WORKING DATA:
theorem State.laneRest_keeps (s : State) (l : Nat) : Keeps 0x81200000030000010060A s (State.laneRest s l) := by
  unfold State.laneRest
  extract_lets +onlyGivenNames -merge -useContext rx
  extract_lets +onlyGivenNames -merge -useContext tx
  extract_lets +onlyGivenNames -merge -useContext keep
  refine Keeps.ite ?_ ?_
  · exact Keeps.refl _ _
  · refine Keeps.then ?_ (State.laneMove_keeps _ _ _ _) rfl
    exact Keeps.refl _ _

theorem State.lanesSleep_keeps (s : State) : Keeps 0x81200000030000010060A s (State.lanesSleep s) := by
  unfold State.lanesSleep
  refine Keeps.fold ?_ (fun t1 y2 => ?_)
  · exact Keeps.refl _ _
  · refine Keeps.then ?_ (State.laneRest_keeps _ _) rfl
    exact Keeps.refl _ _

theorem State.packetEnds_keeps (s : State) (l : Nat) : Keeps 0x81200000030000010060A s (State.packetEnds s l) := by
  unfold State.packetEnds
  refine Keeps.ite ?_ ?_
  · refine Keeps.then ?_ (State.laneRest_keeps _ _) rfl
    exact Keeps.refl _ _
  · refine Keeps.ite ?_ ?_
    · exact Keeps.refl _ _
    · refine Keeps.then ?_ (State.laneFollow_keeps _ _) rfl
      exact Keeps.refl _ _

theorem State.lanesWake_keeps (s : State) : Keeps 0x81200000030000010060A s (State.lanesWake s) := by
  unfold State.lanesWake
  refine Keeps.fold ?_ (fun t1 y2 => ?_)
  · exact Keeps.refl _ _
  · refine Keeps.then ?_ (State.laneFollow_keeps _ _) rfl
    exact Keeps.refl _ _

theorem State.laneOff_keeps (s : State) (l : Nat) : Keeps 0x800000000300000000008 s (State.laneOff s l) := by
  unfold State.laneOff
  extract_lets +onlyGivenNames -merge -useContext __src
  have keeps___src : Keeps 0x800000000300000000008 s __src := by
    unfold __src
    refine Keeps.then ?_ (State.setWord_keeps _ _ _ _ _) (Sub.or rfl rfl)
    exact Keeps.refl _ _
  refine Keeps.set_lanes_conns ?_ rfl
  exact keeps___src

theorem State.laneStart_keeps (s : State) (l : Nat) : Keeps 0x81200000030000010060A s (State.laneStart s l) := by
  unfold State.laneStart
  extract_lets +onlyGivenNames -merge -useContext s1
  have keeps_s1 : Keeps 0x81200000030000010060A s s1 := by
    unfold s1
    refine Keeps.then ?_ (State.laneOff_keeps _ _) rfl
    exact Keeps.refl _ _
  refine Keeps.ite ?_ ?_
  · refine Keeps.then ?_ (State.setTx_keeps _ _ _) rfl
    refine Keeps.then ?_ (State.setRx_keeps _ _ _) rfl
    exact keeps_s1
  · extract_lets +onlyGivenNames -merge -useContext s2
    have keeps_s2 : Keeps 0x81200000030000010060A s s2 := by
      unfold s2
      refine Keeps.ite ?_ ?_
      · exact keeps_s1
      · refine Keeps.then ?_ (State.setRx_keeps _ _ _) rfl
        exact keeps_s1
    refine Keeps.ite ?_ ?_
    · refine Keeps.then ?_ (State.trainFrom_keeps _ _ _) rfl
      exact keeps_s2
    · refine Keeps.then ?_ (State.txMove_keeps _ _) rfl
      exact keeps_s2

TASK: Retype the listing exactly, in full.

EXERCISE OUTPUT:
theorem State.laneRest_keeps (s : State) (l : Nat) : Keeps 0x81200000030000010060A s (State.laneRest s l) := by
  unfold State.laneRest
  extract_lets +onlyGivenNames -merge -useContext rx
  extract_lets +onlyGivenNames -merge -useContext tx
  extract_lets +onlyGivenNames -merge -useContext keep
  refine Keeps.ite ?_ ?_
  · exact Keeps.refl _ _
  · refine Keeps.then ?_ (State.laneMove_keeps _ _ _ _) rfl
    exact Keeps.refl _ _

theorem State.lanesSleep_keeps (s : State) : Keeps 0x81200000030000010060A s (State.lanesSleep s) := by
  unfold State.lanesSleep
  refine Keeps.fold ?_ (fun t1 y2 => ?_)
  · exact Keeps.refl _ _
  · refine Keeps.then ?_ (State.laneRest_keeps _ _) rfl
    exact Keeps.refl _ _

theorem State.packetEnds_keeps (s : State) (l : Nat) : Keeps 0x81200000030000010060A s (State.packetEnds s l) := by
  unfold State.packetEnds
  refine Keeps.ite ?_ ?_
  · refine Keeps.then ?_ (State.laneRest_keeps _ _) rfl
    exact Keeps.refl _ _
  · refine Keeps.ite ?_ ?_
    · exact Keeps.refl _ _
    · refine Keeps.then ?_ (State.laneFollow_keeps _ _) rfl
      exact Keeps.refl _ _

theorem State.lanesWake_keeps (s : State) : Keeps 0x81200000030000010060A s (State.lanesWake s) := by
  unfold State.lanesWake
  refine Keeps.fold ?_ (fun t1 y2 => ?_)
  · exact Keeps.refl _ _
  · refine Keeps.then ?_ (State.laneFollow_keeps _ _) rfl
    exact Keeps.refl _ _

theorem State.laneOff_keeps (s : State) (l : Nat) : Keeps 0x800000000300000000008 s (State.laneOff s l) := by
  unfold State.laneOff
  extract_lets +onlyGivenNames -merge -useContext __src
  have keeps___src : Keeps 0x800000000300000000008 s __src := by
    unfold __src
    refine Keeps.then ?_ (State.setWord_keeps _ _ _ _ _) (Sub.or rfl rfl)
    exact Keeps.refl _ _
  refine Keeps.set_lanes_conns ?_ rfl
  exact keeps___src

theorem State.laneStart_keeps (s : State) (l : Nat) : Keeps 0x81200000030000010060A s (State.laneStart s l) := by
  unfold State.laneStart
  extract_lets +onlyGivenNames -merge -useContext s1
  have keeps_s1 : Keeps 0x81200000030000010060A s s1 := by
    unfold s1
    refine Keeps.then ?_ (State.laneOff_keeps _ _) rfl
    exact Keeps.refl _ _
  refine Keeps.ite ?_ ?_
  · refine Keeps.then ?_ (State.setTx_keeps _ _ _) rfl
    refine Keeps.then ?_ (State.setRx_keeps _ _ _) rfl
    exact keeps_s1
  · extract_lets +onlyGivenNames -merge -useContext s2
    have keeps_s2 : Keeps 0x81200000030000010060A s s2 := by
      unfold s2
      refine Keeps.ite ?_ ?_
      · exact keeps_s1
      · refine Keeps.then ?_ (State.setRx_keeps _ _ _) rfl
        exact keeps_s1
    refine Keeps.ite ?_ ?_
    · refine Keeps.then ?_ (State.trainFrom_keeps _ _ _) rfl
      exact keeps_s2
    · refine Keeps.then ?_ (State.txMove_keeps _ _) rfl
      exact keeps_s2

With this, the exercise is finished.